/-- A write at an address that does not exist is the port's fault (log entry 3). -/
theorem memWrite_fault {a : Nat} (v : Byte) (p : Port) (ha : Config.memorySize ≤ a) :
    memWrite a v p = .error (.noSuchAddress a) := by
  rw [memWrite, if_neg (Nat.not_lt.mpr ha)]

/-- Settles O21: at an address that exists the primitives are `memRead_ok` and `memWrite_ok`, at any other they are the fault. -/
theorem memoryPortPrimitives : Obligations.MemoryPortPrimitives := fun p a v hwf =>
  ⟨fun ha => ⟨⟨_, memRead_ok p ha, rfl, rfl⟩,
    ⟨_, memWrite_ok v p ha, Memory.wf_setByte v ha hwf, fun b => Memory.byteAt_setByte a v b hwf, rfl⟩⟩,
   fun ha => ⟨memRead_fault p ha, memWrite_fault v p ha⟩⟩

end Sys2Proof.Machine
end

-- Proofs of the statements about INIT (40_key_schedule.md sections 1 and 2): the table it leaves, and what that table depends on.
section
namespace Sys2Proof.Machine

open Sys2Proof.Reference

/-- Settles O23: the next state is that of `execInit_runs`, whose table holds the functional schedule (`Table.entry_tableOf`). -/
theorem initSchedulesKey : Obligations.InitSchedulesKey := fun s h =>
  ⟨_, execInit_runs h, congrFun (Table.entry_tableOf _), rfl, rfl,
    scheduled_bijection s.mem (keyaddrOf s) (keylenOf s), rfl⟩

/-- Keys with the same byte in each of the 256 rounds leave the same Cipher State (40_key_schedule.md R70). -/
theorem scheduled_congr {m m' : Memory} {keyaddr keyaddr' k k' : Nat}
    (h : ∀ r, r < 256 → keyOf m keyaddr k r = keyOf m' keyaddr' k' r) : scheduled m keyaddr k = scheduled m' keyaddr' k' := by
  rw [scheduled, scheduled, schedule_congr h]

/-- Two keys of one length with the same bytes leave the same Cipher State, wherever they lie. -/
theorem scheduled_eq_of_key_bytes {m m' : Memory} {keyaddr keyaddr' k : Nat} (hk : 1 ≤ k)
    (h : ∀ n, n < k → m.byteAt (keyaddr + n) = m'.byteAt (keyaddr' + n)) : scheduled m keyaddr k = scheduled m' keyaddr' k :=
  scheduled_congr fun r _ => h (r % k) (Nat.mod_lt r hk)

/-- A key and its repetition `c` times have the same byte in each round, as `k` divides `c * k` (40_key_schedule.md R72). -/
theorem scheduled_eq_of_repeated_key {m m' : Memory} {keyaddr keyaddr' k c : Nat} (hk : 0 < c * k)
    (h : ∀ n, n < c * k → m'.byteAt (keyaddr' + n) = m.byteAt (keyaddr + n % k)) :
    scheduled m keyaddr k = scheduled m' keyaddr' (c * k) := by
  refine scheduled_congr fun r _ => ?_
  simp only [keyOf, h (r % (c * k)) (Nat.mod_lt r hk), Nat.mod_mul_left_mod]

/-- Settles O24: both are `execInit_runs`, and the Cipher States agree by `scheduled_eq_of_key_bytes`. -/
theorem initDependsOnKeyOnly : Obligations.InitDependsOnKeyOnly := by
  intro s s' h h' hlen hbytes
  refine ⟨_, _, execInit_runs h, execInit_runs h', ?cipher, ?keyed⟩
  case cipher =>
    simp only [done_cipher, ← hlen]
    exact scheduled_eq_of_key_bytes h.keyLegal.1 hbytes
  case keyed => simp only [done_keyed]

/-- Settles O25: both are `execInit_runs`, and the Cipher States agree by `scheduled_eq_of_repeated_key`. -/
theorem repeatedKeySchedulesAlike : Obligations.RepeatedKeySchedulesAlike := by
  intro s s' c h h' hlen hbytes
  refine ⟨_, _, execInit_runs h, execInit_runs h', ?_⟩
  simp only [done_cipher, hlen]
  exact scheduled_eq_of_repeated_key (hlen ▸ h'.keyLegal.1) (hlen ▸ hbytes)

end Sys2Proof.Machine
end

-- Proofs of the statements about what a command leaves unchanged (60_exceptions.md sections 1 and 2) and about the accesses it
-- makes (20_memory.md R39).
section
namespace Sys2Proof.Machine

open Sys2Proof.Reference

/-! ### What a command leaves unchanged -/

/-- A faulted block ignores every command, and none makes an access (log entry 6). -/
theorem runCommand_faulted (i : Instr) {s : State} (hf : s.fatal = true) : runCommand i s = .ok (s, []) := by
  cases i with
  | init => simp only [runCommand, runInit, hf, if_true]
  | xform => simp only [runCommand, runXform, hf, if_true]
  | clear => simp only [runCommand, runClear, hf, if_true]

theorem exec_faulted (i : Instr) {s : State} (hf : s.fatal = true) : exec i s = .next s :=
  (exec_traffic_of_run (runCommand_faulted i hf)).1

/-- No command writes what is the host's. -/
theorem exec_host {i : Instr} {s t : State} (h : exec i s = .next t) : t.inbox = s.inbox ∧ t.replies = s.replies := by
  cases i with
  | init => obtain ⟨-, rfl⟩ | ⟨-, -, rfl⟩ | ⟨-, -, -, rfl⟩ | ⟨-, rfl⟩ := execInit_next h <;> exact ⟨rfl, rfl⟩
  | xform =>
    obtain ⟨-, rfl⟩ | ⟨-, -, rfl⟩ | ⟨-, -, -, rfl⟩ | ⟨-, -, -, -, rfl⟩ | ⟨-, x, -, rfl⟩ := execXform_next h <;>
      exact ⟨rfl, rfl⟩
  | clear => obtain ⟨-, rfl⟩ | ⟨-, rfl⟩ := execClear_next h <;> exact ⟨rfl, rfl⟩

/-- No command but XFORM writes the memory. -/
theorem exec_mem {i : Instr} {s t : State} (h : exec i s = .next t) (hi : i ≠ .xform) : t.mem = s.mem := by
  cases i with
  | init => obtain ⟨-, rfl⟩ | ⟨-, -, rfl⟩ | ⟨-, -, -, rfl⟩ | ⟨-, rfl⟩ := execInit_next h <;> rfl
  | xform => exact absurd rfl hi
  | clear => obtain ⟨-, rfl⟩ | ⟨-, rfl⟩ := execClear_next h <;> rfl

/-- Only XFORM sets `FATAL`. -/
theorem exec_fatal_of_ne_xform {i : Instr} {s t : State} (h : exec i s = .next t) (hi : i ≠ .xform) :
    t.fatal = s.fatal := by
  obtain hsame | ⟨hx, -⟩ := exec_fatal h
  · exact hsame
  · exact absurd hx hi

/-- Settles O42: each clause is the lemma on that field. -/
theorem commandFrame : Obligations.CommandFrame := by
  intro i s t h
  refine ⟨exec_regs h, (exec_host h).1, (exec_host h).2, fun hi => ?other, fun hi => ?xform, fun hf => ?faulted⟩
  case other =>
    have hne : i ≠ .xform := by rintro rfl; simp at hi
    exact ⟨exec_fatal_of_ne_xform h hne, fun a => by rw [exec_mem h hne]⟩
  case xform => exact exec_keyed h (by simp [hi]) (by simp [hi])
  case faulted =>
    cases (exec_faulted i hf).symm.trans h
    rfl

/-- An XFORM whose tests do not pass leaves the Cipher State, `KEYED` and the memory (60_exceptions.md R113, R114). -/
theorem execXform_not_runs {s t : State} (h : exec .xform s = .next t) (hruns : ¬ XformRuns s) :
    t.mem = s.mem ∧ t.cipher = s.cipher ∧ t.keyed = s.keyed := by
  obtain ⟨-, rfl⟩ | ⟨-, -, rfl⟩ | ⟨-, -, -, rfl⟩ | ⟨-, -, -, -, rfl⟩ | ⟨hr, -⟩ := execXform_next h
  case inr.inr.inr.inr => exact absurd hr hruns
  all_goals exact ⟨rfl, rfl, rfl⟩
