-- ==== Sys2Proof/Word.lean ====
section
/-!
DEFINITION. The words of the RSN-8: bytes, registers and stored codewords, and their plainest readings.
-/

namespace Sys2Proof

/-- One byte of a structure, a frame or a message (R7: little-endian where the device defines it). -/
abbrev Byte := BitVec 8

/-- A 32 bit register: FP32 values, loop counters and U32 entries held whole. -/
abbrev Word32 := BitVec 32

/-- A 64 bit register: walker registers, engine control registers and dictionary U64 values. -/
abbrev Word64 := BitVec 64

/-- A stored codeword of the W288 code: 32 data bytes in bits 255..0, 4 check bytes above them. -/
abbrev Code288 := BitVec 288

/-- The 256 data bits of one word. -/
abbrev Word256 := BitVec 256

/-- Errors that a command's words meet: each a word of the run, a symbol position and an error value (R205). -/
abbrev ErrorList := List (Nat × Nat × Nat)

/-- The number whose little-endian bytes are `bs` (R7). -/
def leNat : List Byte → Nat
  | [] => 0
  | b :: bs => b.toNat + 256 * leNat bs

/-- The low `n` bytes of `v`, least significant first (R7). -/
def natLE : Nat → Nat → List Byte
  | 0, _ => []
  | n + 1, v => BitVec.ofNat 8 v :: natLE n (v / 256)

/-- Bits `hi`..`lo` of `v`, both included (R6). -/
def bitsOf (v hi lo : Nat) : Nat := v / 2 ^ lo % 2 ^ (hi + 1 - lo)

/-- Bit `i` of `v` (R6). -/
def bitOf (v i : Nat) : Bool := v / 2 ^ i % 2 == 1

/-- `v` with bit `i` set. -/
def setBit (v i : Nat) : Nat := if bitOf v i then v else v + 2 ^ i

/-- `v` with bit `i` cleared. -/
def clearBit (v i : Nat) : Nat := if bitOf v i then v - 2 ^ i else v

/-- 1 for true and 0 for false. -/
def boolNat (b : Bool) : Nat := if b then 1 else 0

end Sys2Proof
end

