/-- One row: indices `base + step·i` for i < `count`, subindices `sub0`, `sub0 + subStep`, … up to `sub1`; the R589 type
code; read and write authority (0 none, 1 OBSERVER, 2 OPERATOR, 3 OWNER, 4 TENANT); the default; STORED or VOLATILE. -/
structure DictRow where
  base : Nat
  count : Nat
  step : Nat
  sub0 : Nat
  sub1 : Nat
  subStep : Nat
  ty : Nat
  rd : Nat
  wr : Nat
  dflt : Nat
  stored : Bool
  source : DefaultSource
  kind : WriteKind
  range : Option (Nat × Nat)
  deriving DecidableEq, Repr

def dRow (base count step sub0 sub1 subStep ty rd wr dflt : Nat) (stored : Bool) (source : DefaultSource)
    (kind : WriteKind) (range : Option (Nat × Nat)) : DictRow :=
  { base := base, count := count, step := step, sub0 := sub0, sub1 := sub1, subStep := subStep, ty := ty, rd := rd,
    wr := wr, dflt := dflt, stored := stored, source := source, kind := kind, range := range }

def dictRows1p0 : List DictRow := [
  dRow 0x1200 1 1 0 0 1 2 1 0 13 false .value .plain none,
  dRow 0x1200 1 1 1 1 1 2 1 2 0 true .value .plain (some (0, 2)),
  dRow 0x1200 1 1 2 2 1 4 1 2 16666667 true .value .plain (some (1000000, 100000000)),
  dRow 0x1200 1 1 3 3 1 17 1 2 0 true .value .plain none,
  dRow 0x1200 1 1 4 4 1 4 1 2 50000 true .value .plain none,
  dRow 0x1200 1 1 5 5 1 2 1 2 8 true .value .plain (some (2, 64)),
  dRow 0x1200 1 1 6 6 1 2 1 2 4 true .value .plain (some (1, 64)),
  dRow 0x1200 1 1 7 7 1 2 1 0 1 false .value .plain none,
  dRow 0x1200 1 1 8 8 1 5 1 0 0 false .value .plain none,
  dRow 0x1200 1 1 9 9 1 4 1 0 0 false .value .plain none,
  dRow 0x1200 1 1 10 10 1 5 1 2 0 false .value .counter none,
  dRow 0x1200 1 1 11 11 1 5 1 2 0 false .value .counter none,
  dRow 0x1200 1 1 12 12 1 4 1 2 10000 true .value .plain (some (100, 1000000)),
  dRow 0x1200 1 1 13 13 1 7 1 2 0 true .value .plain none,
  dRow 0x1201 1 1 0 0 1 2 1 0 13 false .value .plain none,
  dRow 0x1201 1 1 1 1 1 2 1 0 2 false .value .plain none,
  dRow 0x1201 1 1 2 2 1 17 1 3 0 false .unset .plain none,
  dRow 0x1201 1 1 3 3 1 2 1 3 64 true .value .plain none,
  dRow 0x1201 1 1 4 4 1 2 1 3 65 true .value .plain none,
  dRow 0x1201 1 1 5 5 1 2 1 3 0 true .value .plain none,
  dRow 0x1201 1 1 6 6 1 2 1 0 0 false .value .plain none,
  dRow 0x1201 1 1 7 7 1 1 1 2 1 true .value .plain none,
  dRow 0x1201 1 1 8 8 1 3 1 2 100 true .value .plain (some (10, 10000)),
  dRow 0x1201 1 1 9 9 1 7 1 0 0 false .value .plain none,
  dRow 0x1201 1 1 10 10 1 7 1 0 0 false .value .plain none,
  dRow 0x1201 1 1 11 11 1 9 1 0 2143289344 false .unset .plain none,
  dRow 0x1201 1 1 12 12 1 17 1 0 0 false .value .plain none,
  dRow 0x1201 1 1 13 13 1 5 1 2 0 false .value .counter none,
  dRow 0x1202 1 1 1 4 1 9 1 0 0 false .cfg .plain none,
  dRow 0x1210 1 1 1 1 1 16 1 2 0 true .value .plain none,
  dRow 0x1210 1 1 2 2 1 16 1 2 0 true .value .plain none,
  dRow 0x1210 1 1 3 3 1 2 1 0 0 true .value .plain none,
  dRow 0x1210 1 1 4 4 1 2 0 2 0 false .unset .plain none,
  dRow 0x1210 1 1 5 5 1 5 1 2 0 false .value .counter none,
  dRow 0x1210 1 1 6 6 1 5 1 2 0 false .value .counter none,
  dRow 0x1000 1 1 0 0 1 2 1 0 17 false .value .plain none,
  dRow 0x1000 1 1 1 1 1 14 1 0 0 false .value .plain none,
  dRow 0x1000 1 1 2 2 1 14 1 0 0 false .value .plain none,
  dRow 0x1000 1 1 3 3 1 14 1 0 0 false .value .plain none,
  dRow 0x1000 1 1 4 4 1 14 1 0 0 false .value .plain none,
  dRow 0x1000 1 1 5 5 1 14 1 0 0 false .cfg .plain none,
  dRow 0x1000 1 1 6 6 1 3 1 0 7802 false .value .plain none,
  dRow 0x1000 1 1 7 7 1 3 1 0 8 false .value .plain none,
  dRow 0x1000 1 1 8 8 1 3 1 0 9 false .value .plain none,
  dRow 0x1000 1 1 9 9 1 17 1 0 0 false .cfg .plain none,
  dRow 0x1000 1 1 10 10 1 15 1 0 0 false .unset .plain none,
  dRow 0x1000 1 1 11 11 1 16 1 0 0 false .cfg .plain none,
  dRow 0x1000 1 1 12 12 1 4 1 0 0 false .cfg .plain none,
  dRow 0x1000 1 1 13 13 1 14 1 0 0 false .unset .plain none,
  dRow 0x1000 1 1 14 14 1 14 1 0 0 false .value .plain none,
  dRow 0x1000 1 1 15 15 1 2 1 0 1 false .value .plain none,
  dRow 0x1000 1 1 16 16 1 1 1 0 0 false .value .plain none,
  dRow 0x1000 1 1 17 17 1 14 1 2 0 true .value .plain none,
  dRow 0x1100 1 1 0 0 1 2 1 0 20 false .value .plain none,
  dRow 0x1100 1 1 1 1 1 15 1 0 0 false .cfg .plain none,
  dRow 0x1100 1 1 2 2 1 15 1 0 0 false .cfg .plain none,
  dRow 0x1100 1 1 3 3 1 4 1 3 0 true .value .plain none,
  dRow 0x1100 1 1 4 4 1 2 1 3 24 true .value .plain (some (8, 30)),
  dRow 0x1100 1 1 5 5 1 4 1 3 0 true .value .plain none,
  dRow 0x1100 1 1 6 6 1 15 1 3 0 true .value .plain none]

* * * * * * *

[About this task] Look back at the entries above. Retype the line with "dRow 0x1210 1 1 3", the line with "dRow 0x1000 1 1 12", and all lines in between.

[Result of this exercise]
  dRow 0x1210 1 1 3 3 1 2 1 0 0 true .value .plain none,
  dRow 0x1210 1 1 4 4 1 2 0 2 0 false .unset .plain none,
  dRow 0x1210 1 1 5 5 1 5 1 2 0 false .value .counter none,
  dRow 0x1210 1 1 6 6 1 5 1 2 0 false .value .counter none,
  dRow 0x1000 1 1 0 0 1 2 1 0 17 false .value .plain none,
  dRow 0x1000 1 1 1 1 1 14 1 0 0 false .value .plain none,
  dRow 0x1000 1 1 2 2 1 14 1 0 0 false .value .plain none,
  dRow 0x1000 1 1 3 3 1 14 1 0 0 false .value .plain none,
  dRow 0x1000 1 1 4 4 1 14 1 0 0 false .value .plain none,
  dRow 0x1000 1 1 5 5 1 14 1 0 0 false .cfg .plain none,
  dRow 0x1000 1 1 6 6 1 3 1 0 7802 false .value .plain none,
  dRow 0x1000 1 1 7 7 1 3 1 0 8 false .value .plain none,
  dRow 0x1000 1 1 8 8 1 3 1 0 9 false .value .plain none,
  dRow 0x1000 1 1 9 9 1 17 1 0 0 false .cfg .plain none,
  dRow 0x1000 1 1 10 10 1 15 1 0 0 false .unset .plain none,
  dRow 0x1000 1 1 11 11 1 16 1 0 0 false .cfg .plain none,
  dRow 0x1000 1 1 12 12 1 4 1 0 0 false .cfg .plain none,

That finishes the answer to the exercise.